THE PROTESTS IN LEBANON ARE HUGE: Here’s a roundup of news from Publius.

UPDATE: Some perspective from Jackson Diehl, in the Washington Post:

Those who have declared the war an irretrievable catastrophe have been gloating for at least a year over the supposed puncturing of what they portray as President Bush’s fanciful illusion that democracy would take root in Iraq and spread through the region. They may yet be proved right. But how, then, to explain the tens of thousands who marched through Beirut last Monday carrying red and white roses and scarves — the colors of what they call the “independence intifada” — and calling for “freedom, independence and sovereignty” from neighboring Syria? Or the hundreds of Egyptian protesters who gathered that same day at Cairo University, in defiance of thousands of police officers, to chant the slogan of “kifaya,” or “enough,” at 76-year-old President Hosni Mubarak? . . .

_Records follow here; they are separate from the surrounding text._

/-- A command writes memory only inside its destination buffer, whose bytes exist once its checks have passed
(20_memory.md R66). -/
theorem bodyOf_memLegal {i : Instr} {s t : State} (hs : s.MemLegal) (hpass : ChecksPass i s)
    (h : bodyOf i s = .ok t) : t.MemLegal := by
  obtain ⟨-, -, -, -, hblk, hpkd⟩ := hpass
  obtain ⟨r0, r1, d, rfl, -⟩ | ⟨ws, d, rfl, -, hw, -⟩ | ⟨xs, hlen, rfl, -, hbytes⟩ := bodyOf_cases h
  · exact hs
  · refine hs.of_write (Memory.wf_storePacked hs.1 _ _) fun c hc => (Memory.mem_storePacked hc).imp_right fun hin => ?_
    exact (hpkd _ hw (by omega)).addressExists hin
  · refine hs.of_write (Memory.wf_storeBlock hs.1 _ _) fun c hc => (Memory.mem_storeBlock hc).imp_right fun hin => ?_
    exact (hblk _ hbytes).addressExists (by omega)

/-- A command ends in a legal state. -/
theorem exec_legal {i : Instr} {s t : State} (hs : s.LegalButIdle) (h : exec i s = .next t) : t.Legal := by
  obtain ⟨c, -, hx⟩ | ⟨u, hearly, hbody, hx⟩ := exec_cases i s
  · cases h.symm.trans hx
    exact hs.raise c
  · cases h.symm.trans hx
    obtain ⟨hmem, hstatus, hcap⟩ := hs
    have humem := bodyOf_memLegal hmem ((earlyOf_none i s).1 hearly) hbody
    obtain ⟨r0, r1, m, d, rfl⟩ := bodyOf_frame hbody
    exact State.LegalButIdle.complete ⟨humem, hstatus, hcap⟩

theorem executeWord_legal {v : Word} {s t : State} (hs : s.LegalButIdle) (h : executeWord v s = .next t) :
    t.Legal := by
  obtain ⟨i, -, hx⟩ | hx := executeWord_cases v s
  · exact exec_legal hs (hx.symm.trans h)
  · cases hx.symm.trans h
    exact hs.raise .errOp

/-- Settles O16: the reset state computes. -/
theorem legalAtReset : Obligations.LegalAtReset :=
  ⟨rfl, nofun, by decide, fun _ => by decide, by decide⟩

/-- A host action ends in a legal state. -/
theorem runAction_legal {a : HostAction} {s t : State} (hs : s.Legal) (h : runAction a s = .next t) : t.Legal := by
  obtain ⟨hmem, hstatus, hcap⟩ := hs.butIdle
  obtain ⟨v, hx⟩ | ⟨v, -, rfl⟩ | ⟨addr, bs, hexists, rfl⟩ | ⟨-, rfl⟩ | ⟨o, k, b, p, l, rs, rfl⟩ := runAction_cases h
  case inl => exact executeWord_legal (s := { s with cmd := v }) ⟨hmem, hstatus, hcap⟩ hx
  case inr.inl =>
    refine State.LegalButIdle.legal ⟨hmem, hstatus.written v, hcap⟩ fun hidle => ?_
    obtain ⟨hcmd, hres0, hres1, hsfault⟩ := hs.idleMeansFresh (by simpa using hidle)
    exact ⟨hcmd, hres0, hres1, by simp [statusSfault_written, hsfault]⟩
  case inr.inr.inl =>
    have hmem' : State.MemLegal { s with mem := s.mem.writeBytes addr bs } :=
      hmem.of_write (Memory.wf_writeBytes hmem.1 _ _) fun c hc =>
        (Memory.mem_writeBytes hc).imp_right hexists.addressExists
    exact State.LegalButIdle.legal ⟨hmem', hstatus, hcap⟩ hs.idleMeansFresh
  case inr.inr.inr.inl =>
    obtain ⟨-, -, hstatus0, hidle0, hcap0⟩ := legalAtReset
    exact State.LegalButIdle.legal ⟨hmem, hstatus0, hcap0⟩ hidle0
  case inr.inr.inr.inr => exact hs

/-- Settles O17: a step runs a host action, each of which ends in a legal state, or holds the state. -/
theorem stepKeepsLegal : Obligations.StepKeepsLegal := by
  intro s t hs h
  obtain rfl | ⟨a, rest, -, hrun⟩ := step_cases h
  · exact hs
  · exact runAction_legal (s := { s with script := rest }) hs hrun

/-- Settles O14: an empty script is the case of a step that holds the state. -/
theorem idleStepKeepsState : Obligations.IdleStepKeepsState := fun _ h => step_of_script_nil h

/-! ### SFAULT -/

/-- A command, legal word or not, never clears `SFAULT` (60_exceptions.md R225). -/
theorem exec_goneWrong {i : Instr} {s t : State} (hs : s.GoneWrong) (h : exec i s = .next t) : t.GoneWrong := by
  obtain ⟨c, -, hx⟩ | ⟨u, -, hbody, hx⟩ := exec_cases i s
  · cases h.symm.trans hx
    exact statusSfault_fault _ _
  · cases h.symm.trans hx
    rw [State.GoneWrong, State.complete_status, statusSfault_done, bodyOf_status hbody]
    exact hs

theorem executeWord_goneWrong {v : Word} {s t : State} (hs : s.GoneWrong) (h : executeWord v s = .next t) :
    t.GoneWrong := by
  obtain ⟨i, -, hx⟩ | hx := executeWord_cases v s
  · exact exec_goneWrong hs (hx.symm.trans h)
  · cases hx.symm.trans h
    exact statusSfault_fault _ _

/-- Settles O24: of what a host action can do, only a reset and a write of `STATUS` with bit 8 set clear `SFAULT`. -/
theorem sfaultIsSticky : Obligations.SfaultIsSticky := by
  intro s t hs h hreset hclear
  obtain rfl | ⟨a, rest, hscript, hrun⟩ := step_cases h
  · exact hs
  rw [hscript, List.head?_cons] at hreset hclear
  obtain ⟨v, hx⟩ | ⟨v, rfl, rfl⟩ | ⟨addr, bs, -, rfl⟩ | ⟨rfl, -⟩ | ⟨o, k, b, p, l, rs, rfl⟩ := runAction_cases hrun
  case inl => exact executeWord_goneWrong (s := { s with script := rest, cmd := v }) hs hx
  case inr.inl =>
    rw [State.GoneWrong, statusSfault_written, if_neg (by simp [hclear v rfl])]
    exact hs
  case inr.inr.inl => exact hs
  case inr.inr.inr.inl => exact absurd rfl hreset
  case inr.inr.inr.inr => exact hs

/-! ### Memory -/

/-- A canonical memory lists exactly the addresses that do not read 0, each with its byte. -/
theorem Memory.mem_iff_read {m : Memory} (h : m.wf = true) (c : Host.Cell) :
    c ∈ m ↔ m.read c.1 = c.2 ∧ c.2 ≠ 0#8 := by
  obtain ⟨hsorted, hnonzero⟩ := (Memory.wf_iff m).1 h
  constructor
  · intro hc
    refine ⟨?_, hnonzero c hc⟩
    clear h hnonzero
    induction m with
    | nil => cases hc
    | cons x rest ih =>
      obtain ⟨hlt, hrest⟩ := List.pairwise_cons.1 hsorted
      rw [Memory.read_cons]
      rcases List.mem_cons.1 hc with rfl | hc
      · exact if_pos rfl
      · rw [if_neg (hlt c hc).ne]
        exact ih hrest hc
  · rintro ⟨hread, hne⟩
    clear h hnonzero hsorted
    induction m with
    | nil => exact absurd hread.symm hne
    | cons x rest ih =>
      rw [Memory.read_cons] at hread
      split at hread
      · next hx => exact List.mem_cons.2 (.inl (Prod.ext hx.symm hread.symm))
      · exact List.mem_cons_of_mem _ (ih hread)

/-- Settles O18: two canonical memories that read alike list the same cells, in the order of their addresses. -/
theorem canonicalMemoriesAreEqual : Obligations.CanonicalMemoriesAreEqual := by
  intro m m' h h' hread
  have hirrefl : Std.Irrefl fun x y : Host.Cell => x.1 < y.1 := ⟨fun x => lt_irrefl x.1⟩
  have hantisymm : Std.Antisymm fun x y : Host.Cell => x.1 < y.1 := ⟨fun _ _ hxy hyx => absurd hxy hyx.asymm⟩
  refine List.Pairwise.eq_of_mem_iff ((Memory.wf_iff m).1 h).1 ((Memory.wf_iff m').1 h').1 fun c => ?_
  rw [Memory.mem_iff_read h, Memory.mem_iff_read h', hread]

/-- Settles O12: a store writes the bytes in order and a load reads them; the bytes that do not exist stop both. -/
theorem hostMemoryLoadStore : Obligations.HostMemoryLoadStore := by
  refine ⟨fun s a bs rest hscript => ?store, fun s a n rest hscript => ?load⟩
  case store =>
    have hstep : step s = hostStore a bs { s with script := rest } := step_of_script hscript
    rw [hstep, hostStore]
    refine ⟨fun hexists => ?_, fun hexists => if_neg (mt (bufferExists_iff s _ _).1 hexists)⟩
    exact ⟨_, if_pos ((bufferExists_iff s _ _).2 hexists), rfl, fun j => Memory.read_writeBytes_inside _ _ j bs,
      fun c => Memory.read_writeBytes_outside _ _ c bs⟩
  case load =>
    have hstep : step s = hostLoad a n { s with script := rest } := step_of_script hscript
    rw [hstep, hostLoad]
    refine ⟨fun hexists => ?_, fun hexists => if_neg (mt (bufferExists_iff s _ _).1 hexists)⟩
    exact ⟨s.mem.readBytes a.toNat n, by simp [Memory.readBytes], if_pos ((bufferExists_iff s _ _).2 hexists),
      fun j hj => by simp [Memory.readBytes]⟩

end Sys2Proof.Machine
end

section
/-! Proofs about what every command does (spec/60_exceptions.md R211 to R214, R225; 70_reset_and_hazards.md R265;
10_state.md R21, R30): how it ends, its frame, the codes it raises, and that a fault raised again is the same. -/

namespace Sys2Proof.Machine

/-! ### How a command ends -/

/-- Settles O19: a command completes or enters a fault from the state before. -/
theorem everyCommandCompletesOrFaults : Obligations.EveryCommandCompletesOrFaults := by
  intro i s
  obtain ⟨c, -, hx⟩ | ⟨u, -, -, hx⟩ := exec_cases i s
  · exact ⟨_, hx, .inr ⟨c, rfl⟩⟩
  · exact ⟨_, hx, .inl ⟨statusState_done _, statusErr_done _⟩⟩

/-- A command that ends with `STATE` other than FAULT has passed its checks and completed its body's state (R213). -/
theorem exec_completes {i : Instr} {s t : State} (h : exec i s = .next t) (hstate : statusState t.status ≠ 2) :
    ChecksPass i s ∧ ∃ u, bodyOf i s = .ok u ∧ t = u.complete := by
  obtain ⟨c, -, hx⟩ | ⟨u, hearly, hbody, hx⟩ := exec_cases i s
  · cases h.symm.trans hx
    exact absurd (statusState_fault _ _) hstate
  · exact ⟨(earlyOf_none i s).1 hearly, u, hbody, Host.Outcome.next.inj (h.symm.trans hx)⟩

/-- Settles O21: completion writes `STATE` and `ERR` of the `STATUS` before, which the body has left alone. -/
theorem completionSetsDone : Obligations.CompletionSetsDone := by
  intro i s t h hstate
  obtain ⟨-, u, hbody, rfl⟩ := exec_completes h hstate
  rw [State.complete_status, bodyOf_status hbody]
  exact ⟨statusState_done _, statusErr_done _, statusSfault_done _, reservedLow_done _, reservedHigh_done _⟩

/-! ### The frame -/

/-- A body writes memory in the command's destination buffer only (20_memory.md R76; 00_scope.md R18). -/
theorem bodyOf_read_outside {i : Instr} {s t : State} (h : bodyOf i s = .ok t) {a : Nat}
    (ha : ¬ InBuffer (destinationOf i s) a) : t.mem.read a = s.mem.read a := by
  simp only [InBuffer, not_and_or, not_le, not_lt] at ha
  obtain ⟨r0, r1, d, rfl, -⟩ | ⟨ws, d, rfl, hdest, -⟩ | ⟨xs, hlen, rfl, hdest, -⟩ := bodyOf_cases h
  · rfl
  · rw [hdest] at ha
    exact Memory.read_storePacked_outside _ _ _ _ ha
  · rw [hdest] at ha
    exact Memory.read_storeBlock_outside _ _ _ _ (by rw [hlen]; exact ha)

/-- A body writes only the result registers its command produces (10_state.md R30). -/
theorem bodyOf_results {i : Instr} {s t : State} (h : bodyOf i s = .ok t) :
    (.res0 ∉ resultsOf i → t.res0 = s.res0) ∧ (.res1 ∉ resultsOf i → t.res1 = s.res1) := by
  obtain ⟨r0, r1, d, rfl, h0, h1⟩ | ⟨ws, d, rfl, -⟩ | ⟨xs, -, rfl, -⟩ := bodyOf_cases h
  · exact ⟨fun hres => not_not.1 (mt h0 hres), fun hres => not_not.1 (mt h1 hres)⟩
  · exact ⟨fun _ => rfl, fun _ => rfl⟩
  · exact ⟨fun _ => rfl, fun _ => rfl⟩

/-- Settles O22: a fault writes `STATUS` only, and a completed command has its body's frame. -/
theorem commandFrame : Obligations.CommandFrame := by
  intro i s t h
  obtain ⟨c, -, hx⟩ | ⟨u, -, hbody, hx⟩ := exec_cases i s
  · cases h.symm.trans hx
    simp
  · cases h.symm.trans hx
    have ⟨hres0, hres1⟩ := bodyOf_results hbody
    have hmem := fun a => bodyOf_read_outside (a := a) hbody
    obtain ⟨r0, r1, m, d, rfl⟩ := bodyOf_frame hbody
    exact ⟨rfl, rfl, rfl, rfl, rfl, rfl, rfl, rfl, rfl, rfl, hres0, hres1, hmem⟩

/-! ### Faults -/

/-- Entering a fault twice is entering it once. -/
theorem State.raise_raise (s : State) (c : ErrCode) : (s.raise c).raise c = s.raise c := by
  have hcode := c.code_le
  have hstatus : statusFault c (statusFault c s.status) = statusFault c s.status := by
    rw [← BitVec.toNat_inj, toNat_statusFault, toNat_statusFault]
    omega
  rw [State.raise, State.raise_status, hstatus]
  rfl

theorem status_notMem_registersReadBy (i : Instr) : .status ∉ registersReadBy i := by
  cases i <;> grind [registersReadBy]

/-- No command reads `STATUS`, all that fault entry writes (10_state.md R31). -/
theorem sameInputs_raise (i : Instr) (s : State) (c : ErrCode) : SameInputs i s (s.raise c) := by
  refine ⟨rfl, rfl, fun r hr => ?_, fun _ _ => rfl⟩
  cases r with
  | status => exact absurd hr (status_notMem_registersReadBy i)
  | _ => rfl

/-- Where a body faults, it faults alike in a state with the same inputs. -/
theorem SameInputs.bodyOf_error {i : Instr} {s s' : State} {c : ErrCode} (h : SameInputs i s s')
    (hbody : bodyOf i s = .error c) : bodyOf i s' = .error c := by
  have hagree := h.bodiesAgree
  rw [hbody] at hagree
  cases hbody' : bodyOf i s' with
  | error c' => rw [hbody'] at hagree; exact congrArg Except.error (Eq.symm hagree)
  | ok t => rw [hbody'] at hagree; exact hagree.elim

/-- Settles O25: the state after the fault has the same inputs, so that checks and body fault alike, and entering the
fault again changes nothing. -/
theorem repeatedFaultIsTheSame : Obligations.RepeatedFaultIsTheSame := by
  intro i s c h
  have hsame := sameInputs_raise i s c
  have hagain : exec i (s.raise c) = .next ((s.raise c).raise c) := by
    rw [exec_eq_raise_iff, ← hsame.earlyOf_eq]
    exact (exec_eq_raise_iff.1 h).imp_right (And.imp_right hsame.bodyOf_error)
  rwa [State.raise_raise] at hagain

/-- What a check finds is a code the table gives the command: a check that can fail looks at an operand the command
has (R212, R216 to R220). -/
theorem earlyOf_mem_faultsOf {i : Instr} {s : State} {c : ErrCode} (h : earlyOf i s = some c) :
    c ∈ faultsOf i := by
  have hwidth : ¬ WidthPasses i → .errWidth ∈ faultsOf i := by
    cases i <;> simp [WidthPasses, widthFieldOf, faultsOf]
  have harg : ¬ ArgInRange i → .errArg ∈ faultsOf i := by
    cases i <;> simp [ArgInRange, faultsOf]
  have hsize : ¬ SizePasses i s → .errSize ∈ faultsOf i := by
    cases i <;> simp [SizePasses, widthFieldOf, faultsOf]
  have hbuffers : .errAlign ∈ faultsOf i ∧ .errAddr ∈ faultsOf i := by
    cases i <;> simp [faultsOf]
  rw [earlyOf_eq_ite] at h
  grind

/-- What a body raises is a code the table gives the command (R212, R222, R223). -/
theorem bodyOf_error_mem_faultsOf {i : Instr} {s : State} {c : ErrCode} (h : bodyOf i s = .error c) :
    c ∈ faultsOf i := by
  obtain ⟨rfl, hdeltas⟩ | ⟨rfl, ⟨w, rfl⟩ | ⟨w, n, rfl⟩ | ⟨w, n, rfl⟩⟩ := bodyOf_error_cases h
  · cases i <;> simp [deltasTestedBy, faultsOf] at hdeltas ⊢
  all_goals simp [faultsOf]

/-- Settles O26: a command raises what its checks find or what its body raises. -/
theorem commandsRaiseOnlyTheirFaults : Obligations.CommandsRaiseOnlyTheirFaults := by
  refine ⟨fun i s c h => ?_, fun i => by cases i <;> simp [faultsOf]⟩
  exact (exec_eq_raise_iff.1 h).elim earlyOf_mem_faultsOf fun ⟨_, hbody⟩ => bodyOf_error_mem_faultsOf hbody

end Sys2Proof.Machine
end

Virtually no one in Washington expected such a snowballing of events following Iraq’s elections. Not many yet believe that they will lead to real democracy in Egypt, Lebanon or Syria anytime soon. But it is a fact of history that the collapse of a rotted political order usually happens quickly, and takes most of the experts by surprise. In early 1989 I surveyed a panoply of West German analysts about the chances that the then-incipient and barely noticed unrest in Eastern Europe could lead to the collapse of the Berlin Wall. None thought it possible; most laughed at me for asking the question.

If a Middle East transformation begins to gather momentum, it probably will be more messy, and the results more ambiguous, than those European revolutions. It also won’t be entirely Bush’s creation: The tinder for ignition has been gathering around the stagnant and corrupt autocracies of the Middle East for years. Still, less than two years after Saddam Hussein was deposed, the fact is that Arabs are marching for freedom and shouting slogans against tyrants in the streets of Beirut and Cairo — and regimes that have endured for decades are visibly tottering. Those who claimed that U.S. intervention could never produce such events have reason to reconsider.

Will they reconsider, and try to help — or hope for a messy failure that will make Bush look bad?